-- ==== Sys2Proof/Laws/Issue.lean ====
section
/-! SUPPORT. The gate of an instruction (R308): where every check of it passes, the instruction's own effect
begins in `State.begun`. -/

namespace Sys2Proof.Machine

theorem core_setCore (s : State) (c : Nat) (x : Core) : (s.setCore c x).core c = x := by
  simp [State.core, State.setCore, tget, tget?_tset_same]

theorem core_setCore_ne (s : State) {c d : Nat} (x : Core) (h : d ≠ c) : (s.setCore c x).core d = s.core d := by
  simp [State.core, State.setCore, tget, tget?_tset_ne _ _ h]

theorem core_modCore (s : State) (c : Nat) (f : Core → Core) : (s.modCore c f).core c = f (s.core c) :=
  core_setCore s c _

theorem core_modCore_ne (s : State) {c d : Nat} (f : Core → Core) (h : d ≠ c) :
    (s.modCore c f).core d = s.core d := core_setCore_ne s _ h

theorem modCore_modCore (s : State) (c : Nat) (f f' : Core → Core) :
    (s.modCore c f).modCore c f' = s.modCore c (f' ∘ f) := by
  simp only [State.modCore, core_setCore]
  simp [State.setCore, tset_tset]

/-- A core that lists a crew is itself listed. -/
theorem core_listed {s : State} {c slot : Nat} {k : Crew} (h : s.crew? c slot = some k) :
    tget? s.cores c = some (s.core c) := by
  unfold State.crew? State.core tget at *
  cases hc : tget? s.cores c with
  | none => rw [hc] at h; simp [Core.reset, Core.crew?, tget?] at h
  | some x => rfl

theorem setCore_self {s : State} {c : Nat} (h : tget? s.cores c = some (s.core c)) :
    s.setCore c (s.core c) = s := by
  simp [State.setCore, tset_self _ _ _ h]

theorem modCrew_of {s : State} {c slot : Nat} {k : Crew} (h : s.crew? c slot = some k) (f : Crew → Crew) :
    s.modCrew c slot f
      = s.setCore c { s.core c with slots := tset (s.core c).slots slot (f k) } := by
  have h' : tget? (s.core c).slots slot = some k := h
  simp [State.modCrew, State.modCore, tmod, h']

/-- A change that leaves the crew as it is leaves the machine as it is. -/
theorem modCrew_id {s : State} {c slot : Nat} {k : Crew} (h : s.crew? c slot = some k) (f : Crew → Crew)
    (hf : f k = k) : s.modCrew c slot f = s := by
  rw [modCrew_of h, hf, tset_self _ _ _ h, setCore_self (core_listed h)]

theorem crew?_modCrew (s : State) (c slot : Nat) (f : Crew → Crew) :
    (s.modCrew c slot f).crew? c slot = (s.crew? c slot).map f := by
  simp only [State.modCrew, State.crew?, core_modCore, Core.crew?, tget?_tmod_same]

theorem crew?_modCrew_slot (s : State) (c : Nat) {slot x : Nat} (f : Crew → Crew) (h : x ≠ slot) :
    (s.modCrew c slot f).crew? c x = s.crew? c x := by
  simp only [State.modCrew, State.crew?, core_modCore, Core.crew?, tget?_tmod_ne _ _ h]

theorem crew?_modCrew_core (s : State) {c d : Nat} (slot x : Nat) (f : Crew → Crew) (h : d ≠ c) :
    (s.modCrew c slot f).crew? d x = s.crew? d x := by
  simp only [State.modCrew, State.crew?, core_modCore_ne s _ h]

theorem modCrew_modCrew (s : State) (c slot : Nat) (f f' : Crew → Crew) :
    (s.modCrew c slot f).modCrew c slot f' = s.modCrew c slot (f' ∘ f) := by
  simp only [State.modCrew, modCore_modCore]
  congr 1
  funext x
  simp [tmod_tmod]

/-- Two changes that agree on the crew are one. -/
theorem modCrew_congr {s : State} {c slot : Nat} {k : Crew} (h : s.crew? c slot = some k) (f f' : Crew → Crew)
    (hf : f k = f' k) : s.modCrew c slot f = s.modCrew c slot f' := by
  rw [modCrew_of h, modCrew_of h, hf]

theorem modCrew_none {s : State} {c slot : Nat} (h : tget? (s.core c).slots slot = none) (f : Crew → Crew) :
    s.modCrew c slot f = s.setCore c (s.core c) := by
  simp [State.modCrew, State.modCore, tmod, h]

/-- Setting threads READY that are READY changes nothing. -/
theorem modLanes_ready {s : State} {c slot : Nat} {k : Crew} {m : Mask} (h : s.crew? c slot = some k)
    (hr : ∀ p ∈ k.threads, m.getLsbD p.1 = true → p.2.st = .ready) :
    (s.modLanes c slot m fun _ t => { t with st := .ready }) = s := by
  apply modCrew_id h
  unfold Crew.modLanes
  rw [tmap_id]
  intro p hp
  split
  · rename_i hm
    have := hr p hp hm
    cases hpt : p.2
    simp_all
  · rfl

theorem group_eta (g : Group) {m : List (Nat × Mask)} (h : g.parts = m) : ({ g with parts := m } : Group) = g := by
  subst h; rfl

variable {s : State} {i : Instr} {h : Hdr} {g : Group} {k : Crew} {price : Nat}

theorem Passes.partsByAge (hr : Passes s i h g k price) : s.partsByAge g = [(g.slot, g.mask)] := by
  unfold State.partsByAge
  rw [hr.parts]
  rfl

theorem Passes.thread_ready (hr : Passes s i h g k price) {l : Nat} {t : Thread} (hl : g.mask.getLsbD l = true)
    (ht : k.thread? l = some t) : t.st = .ready :=
  hr.ready (l, t) (tget?_mem _ _ _ ht) hl

/-- Live lanes of a crew. -/
theorem live_of_ready {k : Crew} {l : Nat} {t : Thread} (ht : k.thread? l = some t) (hs : t.st = .ready)
    (hl : l < 64) : k.live.getLsbD l = true := by
  unfold Crew.live Crew.lanesWhere
  rw [getLsbD_maskOf _ _ hl]
  simp only [decide_eq_true_eq, List.mem_map, List.mem_filter]
  exact ⟨(l, t), ⟨tget?_mem _ _ _ ht, by simp [Thread.live, hs]⟩, rfl⟩

theorem Passes.stallCheck (hr : Passes s i h g k price) : s.stallCheck i h g = (s, g) := by
  unfold State.stallCheck
  rw [hr.partsByAge]
  simp only [List.foldl_cons, List.foldl_nil, hr.crew, List.nil_append]
  rcases hr.early with he | he
  · rw [he, group_eta g hr.parts]
  · cases s.earlySource i h g g.slot g.mask
    · rw [group_eta g hr.parts]
    · simp only [he, Bool.not_false, if_true, group_eta g hr.parts]

/-- The state after the payment of a class-A group, or after none. -/
def State.paidFor (s : State) (i : Instr) (g : Group) : State :=
  let n := s.dueAt i g
  if n = 0 then s
  else (s.modCore g.core fun c => { c with tok := { c.tok with level := c.tok.level - n } }).modCrew g.core
    g.slot fun k => (k.addCntr 5 n).addCntr 1 1

theorem Passes.payGroup (hr : Passes s i h g k price) (hA : g.clsA = true) :
    s.payGroup g (gatePrice i) none = .go (s.paidFor i g) g := by
  unfold State.payGroup State.paidFor State.dueAt
  simp only [hA, if_true, hr.unpaid]
  by_cases hz : s.priceAt g.core (gatePrice i) = 0
  · simp [hz]
  · have hp : (s.core g.core).canPay g.slot (s.priceAt g.core (gatePrice i)) = true :=
      (hr.pays hA).resolve_left hz
    have ho : s.oldest g = g.slot := by unfold State.oldest; rw [hr.partsByAge]; rfl
    simp only [hz, Bool.false_eq_true, if_false, ho, DemandKind.party, hp, if_true, State.countWide, hr.parts,
      List.foldl_cons, List.foldl_nil]
    have hcrew : (s.modCore g.core fun c => { c with tok := { c.tok with
        level := c.tok.level - s.priceAt g.core (gatePrice i) } }).crew? g.core g.slot = some k := by
      simp only [State.crew?, core_modCore]; exact hr.crew
    rw [hcrew]
    simp only [State.countDebit, State.modOwner]
    have hown : ((s.modCore g.core fun c => { c with tok := { c.tok with
        level := c.tok.level - s.priceAt g.core (gatePrice i) } }).core g.core).slotOf? k.id.ctx k.id.crewId
        = some g.slot := by
      simp only [core_modCore]; exact hr.owner
    rw [hown]
    simp only [modCrew_modCrew]
    rfl

theorem Passes.gateTail (hr : Passes s i h g k price) (cost : State → Group → Nat) (hc : cost s g = price) :
    s.gateTail i h g cost = .go (s.paidFor i g) g := by
  unfold State.gateTail
  simp only [hc, hr.stallCheck]
  have h1 : ¬ (s.core g.core).tok.tkcap < price := by have := hr.price; omega
  have h2 : g.parts.isEmpty = false := by rw [hr.parts]; rfl
  simp only [h1, if_false, h2, Bool.false_eq_true]
  by_cases hA : g.clsA = true
  · simp [hA, hr.payGroup hA]
  · simp [hA, State.paidFor, State.dueAt]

Problem
For every line in the data above that has the string "stallCheck", return that line.

Response box
theorem Passes.stallCheck (hr : Passes s i h g k price) : s.stallCheck i h g = (s, g) := by
  unfold State.stallCheck
  simp only [hc, hr.stallCheck]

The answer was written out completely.